**TASK TO CARRY OUT:** Using the records below, locate all lines containing "most" and return them.

**INPUT DATA:**
⟨
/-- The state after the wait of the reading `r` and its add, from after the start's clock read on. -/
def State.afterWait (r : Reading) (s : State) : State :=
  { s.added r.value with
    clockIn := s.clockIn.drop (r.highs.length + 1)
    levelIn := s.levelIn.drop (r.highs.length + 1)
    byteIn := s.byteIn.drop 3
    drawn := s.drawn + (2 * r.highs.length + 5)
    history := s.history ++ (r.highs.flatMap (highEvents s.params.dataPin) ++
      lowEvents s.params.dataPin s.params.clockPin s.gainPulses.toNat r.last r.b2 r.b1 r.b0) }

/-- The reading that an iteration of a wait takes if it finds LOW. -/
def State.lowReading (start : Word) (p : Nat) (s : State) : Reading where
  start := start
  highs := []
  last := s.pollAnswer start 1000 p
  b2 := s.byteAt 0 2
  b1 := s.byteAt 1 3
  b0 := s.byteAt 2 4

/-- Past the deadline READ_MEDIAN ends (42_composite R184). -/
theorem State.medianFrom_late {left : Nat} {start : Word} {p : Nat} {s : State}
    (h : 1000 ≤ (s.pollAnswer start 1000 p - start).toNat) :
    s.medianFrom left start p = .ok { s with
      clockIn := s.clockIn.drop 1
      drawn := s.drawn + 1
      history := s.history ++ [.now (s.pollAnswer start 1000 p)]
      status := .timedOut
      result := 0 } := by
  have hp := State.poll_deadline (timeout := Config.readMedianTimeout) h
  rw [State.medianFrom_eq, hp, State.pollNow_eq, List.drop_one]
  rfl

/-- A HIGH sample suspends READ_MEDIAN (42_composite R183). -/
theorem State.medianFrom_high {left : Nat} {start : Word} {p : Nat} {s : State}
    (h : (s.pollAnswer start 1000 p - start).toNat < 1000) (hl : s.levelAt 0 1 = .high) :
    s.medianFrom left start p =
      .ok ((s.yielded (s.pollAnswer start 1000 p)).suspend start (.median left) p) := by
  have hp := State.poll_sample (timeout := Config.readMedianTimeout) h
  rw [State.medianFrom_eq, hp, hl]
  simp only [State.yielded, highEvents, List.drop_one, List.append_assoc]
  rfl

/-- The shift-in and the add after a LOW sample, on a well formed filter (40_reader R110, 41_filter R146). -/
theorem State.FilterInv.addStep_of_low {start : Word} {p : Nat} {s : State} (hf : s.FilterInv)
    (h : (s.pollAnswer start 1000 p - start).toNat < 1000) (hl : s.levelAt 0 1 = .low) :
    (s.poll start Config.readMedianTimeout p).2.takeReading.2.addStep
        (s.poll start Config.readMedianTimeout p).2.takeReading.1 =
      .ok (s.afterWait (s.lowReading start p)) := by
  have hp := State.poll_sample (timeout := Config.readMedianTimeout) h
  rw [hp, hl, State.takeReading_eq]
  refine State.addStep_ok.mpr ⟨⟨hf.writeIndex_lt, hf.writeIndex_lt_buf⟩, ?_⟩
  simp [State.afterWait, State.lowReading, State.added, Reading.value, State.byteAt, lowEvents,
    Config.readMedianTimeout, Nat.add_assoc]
⟩
⟨
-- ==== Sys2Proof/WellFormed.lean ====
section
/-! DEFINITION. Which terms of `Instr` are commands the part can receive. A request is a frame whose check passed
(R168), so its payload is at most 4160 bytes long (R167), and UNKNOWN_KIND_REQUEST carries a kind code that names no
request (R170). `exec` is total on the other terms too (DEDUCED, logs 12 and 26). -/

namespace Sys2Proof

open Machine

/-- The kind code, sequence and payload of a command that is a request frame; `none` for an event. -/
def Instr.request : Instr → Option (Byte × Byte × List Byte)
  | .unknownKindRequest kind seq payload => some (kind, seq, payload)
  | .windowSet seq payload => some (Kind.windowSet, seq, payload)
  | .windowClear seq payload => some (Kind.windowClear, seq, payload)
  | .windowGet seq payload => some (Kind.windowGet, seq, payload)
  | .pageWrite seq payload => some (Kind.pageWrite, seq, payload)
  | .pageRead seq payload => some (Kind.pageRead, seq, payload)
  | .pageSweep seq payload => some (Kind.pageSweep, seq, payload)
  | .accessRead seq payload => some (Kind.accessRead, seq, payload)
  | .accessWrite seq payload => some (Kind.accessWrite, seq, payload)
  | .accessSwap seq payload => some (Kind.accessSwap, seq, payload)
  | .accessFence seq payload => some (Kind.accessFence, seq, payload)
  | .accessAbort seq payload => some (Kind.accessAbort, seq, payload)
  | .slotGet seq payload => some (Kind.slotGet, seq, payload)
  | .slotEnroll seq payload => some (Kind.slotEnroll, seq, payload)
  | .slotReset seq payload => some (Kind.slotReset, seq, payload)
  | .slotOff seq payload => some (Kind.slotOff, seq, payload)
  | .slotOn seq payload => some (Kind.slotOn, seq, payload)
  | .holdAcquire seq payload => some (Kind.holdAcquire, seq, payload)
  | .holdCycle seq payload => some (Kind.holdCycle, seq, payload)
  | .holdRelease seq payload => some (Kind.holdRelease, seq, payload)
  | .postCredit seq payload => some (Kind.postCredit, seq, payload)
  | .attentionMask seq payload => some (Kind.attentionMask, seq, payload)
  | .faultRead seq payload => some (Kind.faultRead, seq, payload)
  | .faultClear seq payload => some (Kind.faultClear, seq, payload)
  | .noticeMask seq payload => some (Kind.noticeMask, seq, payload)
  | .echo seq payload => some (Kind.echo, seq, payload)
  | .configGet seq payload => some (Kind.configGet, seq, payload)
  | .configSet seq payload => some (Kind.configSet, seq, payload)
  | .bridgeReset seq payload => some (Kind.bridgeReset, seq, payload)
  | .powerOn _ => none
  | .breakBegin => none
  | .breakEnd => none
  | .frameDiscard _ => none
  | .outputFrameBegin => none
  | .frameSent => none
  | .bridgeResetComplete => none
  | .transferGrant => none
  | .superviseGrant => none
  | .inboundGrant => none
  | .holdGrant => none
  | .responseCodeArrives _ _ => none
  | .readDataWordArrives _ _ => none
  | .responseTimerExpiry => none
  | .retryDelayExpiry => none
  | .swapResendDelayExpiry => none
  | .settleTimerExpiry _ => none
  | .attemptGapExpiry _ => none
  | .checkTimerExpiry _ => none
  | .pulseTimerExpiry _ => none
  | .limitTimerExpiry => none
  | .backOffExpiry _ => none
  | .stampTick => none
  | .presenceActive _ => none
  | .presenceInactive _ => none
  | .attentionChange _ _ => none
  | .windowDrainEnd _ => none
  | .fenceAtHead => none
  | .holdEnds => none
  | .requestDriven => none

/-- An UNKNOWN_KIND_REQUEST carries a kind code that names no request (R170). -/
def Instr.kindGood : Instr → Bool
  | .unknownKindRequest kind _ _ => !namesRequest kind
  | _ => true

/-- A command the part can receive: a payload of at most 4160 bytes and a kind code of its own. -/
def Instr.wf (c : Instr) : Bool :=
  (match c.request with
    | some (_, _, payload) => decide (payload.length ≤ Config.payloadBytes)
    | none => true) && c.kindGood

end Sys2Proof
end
⟩
**SOLUTION FOR THIS PROBLEM:**
(R168), so its payload is at most 4160 bytes long (R167), and UNKNOWN_KIND_REQUEST carries a kind code that names no
/-- A command the part can receive: a payload of at most 4160 bytes and a kind code of its own. -/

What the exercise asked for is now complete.